Второй раз положив трубку после разговора с Флорой, я позвонила Дел. Она, наверное, уже ушла на работу, так как ее не было дома, и я позвонила ей на мобильник. Мне хотелось более жизнерадостного разговора на тему «Я снова с Эдом».
– Привет, – сказала она. Ее голос звучал приглушенно, потом в нем послышалась тревога. – Ты где?
– Все в порядке, – сказала я. – Мы с Эдом снова вместе.
– Ну, ты даешь! – воскликнула она. – Гм, Хани, ты неподражаема.
– Ты в автобусе? – спросила я, но в трубке послышались короткие гудки.
Я взглянула на Эда в саду. Он как бешеный подрезал кусты, его руки так и мелькали, ветки летели во все стороны. Он любит подрезать кусты: говорит, что это своего рода терапия, выход затаенной злобы. И даже когда никакой затаенной злобы нет, он нередко уходит в сад посмотреть, не нужно ли чего подрезать. Я задумалась, на что будет похоже это место к концу дня, учитывая все треволнения Эда в выходные. Вероятно, останется коллекция деревьев-малюток бонсай. В конце концов, это по-японски.
Хотя, похоже, это и правда, что, если от кустов роз оставить одни обрубки, они вырастут еще пышнее. Как говорит Флора, все, что тебя не убивает, делает сильнее.
Выглянув в сад, я увидела, что Эд устроил передышку, а потом вежливо помахал в окно второго этажа – Маку. Услышав его шаги, а потом плеск воды в раковине, я поставила кофе на поднос и, прижав беспроводной телефон плечом к уху, снова попыталась связаться с Дел.
– Так как прошел вчерашний вечер? – спросила я, когда она ответила.
– Послушай, мне пришлось позвонить на работу и сказать, что я сегодня задержусь.
– Расскажи, что там было, когда я ушла. Целовалась с какой-нибудь кинозвездой?
– Не совсем так, – сказала она. – Поговорим позже, ладно?
Я решила, что ей не совсем удобно говорить об этом на верхнем этаже автобуса № 22.
– Мак тебя не очень напрятал, а? Не приставал с извращениями? – спросила я, неся ему кофе наверх.

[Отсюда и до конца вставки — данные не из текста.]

-- ==== Sys2Proof/Tests/Slice0.lean ====
section
/-! SUPPORT. Tests. Expected values come from the tables of 30_encoding (R91 to R99) and the vectors of 95_test_vectors (V1 to V34,
P1 to P5); where a test is a hand calculation its comment says so. Then, for every statement with hypotheses, a concrete case
that meets them. -/

namespace Sys2Proof.Tests

open Sys2Proof.Machine Sys2Proof.Safety

/-! ### Helpers -/

/-- A bit string written as digits. -/
def bits (ds : List Nat) : List Bool := ds.map fun d => d == 1

/-- `k` one-bits. -/
def ones (k : Nat) : List Nat := List.replicate k 1

/-- `k` zero-bits. -/
def zeros (k : Nat) : List Nat := List.replicate k 0

/-- What `f` sees of a next state; `none` where the machine stops. -/
def after {α : Type} (f : State → α) : Result → Option α
  | .next t => some (f t)
  | .fault _ => none
  | .refused _ => none

/-- The output buffer and its cursor. -/
def output (s : State) : List (BitVec 8) × Nat × Nat := (s.obMem.map Prod.snd, s.obIdx, s.obBits)

/-- A READY session right after CREATE (10_state R50). -/
def opened (v : Variant) : State :=
  { State.reset with
    sess := .ready, variant := v, firstPkt := true, flagsHold := atFrontOnly, ht := { defined := true, entries := [] } }

/-- A build for V8K alone whose copies are those of 3 bytes at distances up to 3, so that its tables are quickly checked. Distance 1,
which no copy has, is coded with a value field of 13 bits (30_encoding R101 (f)). -/
def tiny : Config.Build :=
  { Config.defaultBuild with
    maxCap := 8192
    table8K :=
      { Config.defaultTable .v8k with maxLen := 3, maxOff := 3, off := [(1, [{ code := 0xC001, width := 16 }])] }
    checked := by decide }

/-- `tiny` with the smallest output buffer (00_scope R7: `OB_CAP ≥ CAP`). -/
def tight : Config.Build := { tiny with obCap8K := 8192, checked := by decide }

/-- The start of an encode pass over `xs`, all bytes taken (43 R191). -/
def scanning (xs : List Byte) : State := { opened .v8k with build := tiny, teState := .scan, n := xs.length, chunk := xs }

/-- EMIT_LITERAL at position 0 of the chunk `[x]`. -/
def literalAt (x : Byte) : State := { scanning [x] with teState := .emitLiteral }

/-- EMIT_MATCH before the offset code of distance `d`. -/
def offsetAt (v : Variant) (d : Nat) : State := { opened v with teState := .emitMatch, mD := d, mLen := 3, n := 3, chunk := [0, 0, 0] }

/-- EMIT_MATCH after the offset code, at position 0 of `l` zero bytes. -/
def lengthAt (v : Variant) (l : Nat) : State :=
  { opened v with teState := .emitMatch, offSent := true, mLen := l, n := l, chunk := List.replicate l 0#8 }

/-! ### WellFormed: each check refuses an ill-formed term (30_encoding R109) -/

theorem test_wf_off8kA : Instr.wf (.off8kA 2) = false ∧ Instr.wf (.off8kA 3) = true := by decide

theorem test_wf_off8kC : Instr.wf (.off8kC 7872) = false ∧ Instr.wf (.off8kC 7871) = true := by decide

theorem test_wf_off64kA : Instr.wf (.off64kA 2) = false ∧ Instr.wf (.off64kA 3) = true := by decide

theorem test_wf_off64kD : Instr.wf (.off64kD 63168) = false ∧ Instr.wf (.off64kD 63167) = true := by decide

/-! ### Decoding words written out from the tables -/

/-- R91 and P4: CREATE V8K, V64K, and the two unsupported codes, which are CREATE words too. -/
theorem test_decode_create :
    [0x00000000#32, 0x08000000#32, 0x10000000#32, 0x18000000#32].map decodeCommand =
      [.ok (.create 0), .ok (.create 1), .ok (.create 2), .ok (.create 3)] := by decide

/-- R91, P1, P2 and P4: lengths 16, 12 with flush, 0, and 8193 with flush. -/
theorem test_decode_compress :
    [0x40000010#32, 0x6000000C#32, 0x40000000#32, 0x60002001#32].map decodeCommand =
      [.ok (.compress false 16), .ok (.compress true 12), .ok (.compress false 0), .ok (.compress true 8193)] := by decide

theorem test_decode_destroy : decodeCommand 0x80000000#32 = .ok .destroy := by decide

/-- R108: `op` 3, reserved bits, and fields the operation does not use. -/
theorem test_decode_illegal :
    [0xC0000000#32, 0x80000001#32, 0x00000010#32, 0x20000000#32, 0x48000010#32, 0x40020010#32].map decodeCommand =
      List.replicate 6 (.error .illegalCommand) := by decide

/-- 95 section 2.2: the byte 0x41. -/
theorem test_decode_lit7 : decodeWhole (.token .v8k) (bits [0, 1, 0, 0, 0, 0, 0, 1]) = some (.lit7 0x41) := by decide

/-- 95 section 2.2: the byte 0xA5. -/
theorem test_decode_lit8 : decodeWhole (.token .v64k) (bits [1, 0, 0, 1, 0, 0, 1, 0, 1]) = some (.lit8 0x25) := by decide

/-- 95 section 2.2: `d = 3`. -/
theorem test_decode_off8kA : decodeWhole (.token .v8k) (bits [1, 1, 1, 1, 0, 0, 0, 0, 1, 1]) = some (.off8kA 3) := by decide

/-- 95 section 2.2: `d = 103`, 0xE27. -/
theorem test_decode_off8kB :
    decodeWhole (.token .v8k) (bits [1, 1, 1, 0, 0, 0, 1, 0, 0, 1, 1, 1]) = some (.off8kB 39) := by decide

/-- 95 section 2.2: `d = 403`, 0xC053. -/
theorem test_decode_off8kC :
    decodeWhole (.token .v8k) (bits [1, 1, 0, 0, 0, 0, 0, 0, 0, 1, 0, 1, 0, 0, 1, 1]) = some (.off8kC 83) := by decide

/-- 95 section 2.2: `d = 3`. -/
theorem test_decode_off64kA : decodeWhole (.token .v64k) (bits [1, 1, 1, 1, 1, 0, 0, 0, 0, 1, 1]) = some (.off64kA 3) := by
  decide

/-- 95 section 2.2: `d = 103`, 0x1E27. -/
theorem test_decode_off64kB :
    decodeWhole (.token .v64k) (bits [1, 1, 1, 1, 0, 0, 0, 1, 0, 0, 1, 1, 1]) = some (.off64kB 39) := by decide

/-- 95 section 2.2: `d = 403`, 0x7053. -/
theorem test_decode_off64kC :
    decodeWhole (.token .v64k) (bits [1, 1, 1, 0, 0, 0, 0, 0, 1, 0, 1, 0, 0, 1, 1]) = some (.off64kC 83) := by decide

/-- 95 section 2.2: `d = 2403`, 0x6 in 3 bits and 0x0023 in 16. -/
theorem test_decode_off64kD :
    decodeWhole (.token .v64k) (bits ([1, 1, 0] ++ zeros 10 ++ [1, 0, 0, 0, 1, 1])) = some (.off64kD 35) := by decide

theorem test_decode_len3 : decodeWhole (.length .v8k) (bits [0]) = some .len3 := by decide

/-- 95 section 2.2: `L = 7`. -/
theorem test_decode_len4 : decodeWhole (.length .v8k) (bits [1, 0, 1, 1]) = some (.len4 3) := by decide

/-- 95 section 2.2: `L = 13`. -/
theorem test_decode_len8 : decodeWhole (.length .v64k) (bits [1, 1, 0, 1, 0, 1]) = some (.len8 5) := by decide

/-- 95 section 2.2: `L = 31`. -/
theorem test_decode_len16 : decodeWhole (.length .v8k) (bits [1, 1, 1, 0, 1, 1, 1, 1]) = some (.len16 15) := by decide

/-- 95 section 2.2: `L = 32`. -/
theorem test_decode_len32 : decodeWhole (.length .v8k) (bits [1, 1, 1, 1, 0, 0, 0, 0, 0, 0]) = some (.len32 0) := by decide

/-- 95 section 2.2: `L = 127`. -/
theorem test_decode_len64 :
    decodeWhole (.length .v8k) (bits [1, 1, 1, 1, 1, 0, 1, 1, 1, 1, 1, 1]) = some (.len64 63) := by decide

/-- 95 section 2.2: `L = 128`. -/
theorem test_decode_len128 : decodeWhole (.length .v8k) (bits (ones 6 ++ zeros 8)) = some (.len128 0) := by decide

/-- R99: `L = 257`. -/
theorem test_decode_len256 : decodeWhole (.length .v8k) (bits (ones 7 ++ zeros 8 ++ [1])) = some (.len256 1) := by decide

/-- 95 section 2.2: `L = 597`, prefix 111111110 and value 001010101. -/
theorem test_decode_len512 :
    decodeWhole (.length .v8k) (bits (ones 8 ++ [0, 0, 0, 1, 0, 1, 0, 1, 0, 1])) = some (.len512 85) := by decide

/-- 95 section 2.2: `L = 2047`. -/
theorem test_decode_len1024 : decodeWhole (.length .v8k) (bits (ones 9 ++ [0] ++ ones 10)) = some (.len1024 1023) := by decide

/-- R99: `L = 2050`. -/
theorem test_decode_len2048 :
    decodeWhole (.length .v8k) (bits (ones 10 ++ zeros 10 ++ [1, 0])) = some (.len2048 2) := by decide

/-- 95 section 2.2: `L = 8191`. -/
theorem test_decode_len4096 : decodeWhole (.length .v8k) (bits (ones 11 ++ [0] ++ ones 12)) = some (.len4096 4095) := by decide

/-- R99: `L = 8193`, of V64K only. -/
theorem test_decode_len8192 :
    decodeWhole (.length .v64k) (bits (ones 12 ++ zeros 13 ++ [1])) = some (.len8192 1) ∧
      decode (.length .v8k) (bits (ones 12 ++ zeros 13 ++ [1])) = .error .noLengthBand := by decide

/-- 95 section 2.2: `L = 32767`. -/
theorem test_decode_len16384 :
    decodeWhole (.length .v64k) (bits (ones 13 ++ [0] ++ ones 14)) = some (.len16384 16383) := by decide

/-- V32: `L = 65533`, 0x7FFE in 15 bits and 0x7FFD in 15. -/
theorem test_decode_len32768 :
    decodeWhole (.length .v64k) (bits (ones 14 ++ [0] ++ ones 13 ++ [0, 1])) = some (.len32768 32765) := by decide

/-- R109 (c): no sixteenth band; and a string that ends too early. -/
theorem test_decode_none :
    decode (.length .v64k) (bits (ones 15 ++ zeros 17)) = .error .noLengthBand ∧
      decode (.token .v8k) (bits [1, 1, 0, 1]) = .error .truncated := by decide

/-! ### The response word, the hash, the Bit Assembler -/

/-- R93: the words of P1, P3 and P4. -/
theorem test_response_words :
    responseWord { status := .ok, flags := { compressed := true, atFront := true, flushed := false }, len := 5 } = 0x06000005#32 ∧
      responseWord { status := .ok, flags := { compressed := false, atFront := true, flushed := true }, len := 8 } = 0x0C000008#32 ∧
      responseWord { status := .badState, flags := noFlags, len := 0 } = 0x50000000#32 ∧
      responseWord { status := .illegalCmd, flags := noFlags, len := 0 } = 0x60000000#32 := by decide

– Не совсем так, – ответила Делла.
Я постучала в дверь к Маку. Он, как всегда, с притворной надеждой проговорил «я жду тебя», но у нас так заведено, что я лишь приоткрываю дверь и задвигаю поднос на столик внутри, но не захожу.
– Что ты хочешь сказать этим «не совсем так»? – спросила я, закрывая дверь, и вдруг почувствовала, как что-то очень неприятно осело у меня в животе. – Делла! – крикнула я. – Ты не… То есть… Нет, забудь… – Эта мысль была так ужасна, что я не смогла выговорить. – Делла, – сделала я вторую попытку, – обещай мне, что ты не будешь путаться с Маком. – Она издала какой-то истерический полусмешок. – Нет, серьезно, – сказала я, – это не смешно. Он тебе не по зубам.
– Герр контролер.
– Делла, – сказала я, – серьезно… обещай мне, что ты не спутаешься с Маком. Это не смешно. Обещай.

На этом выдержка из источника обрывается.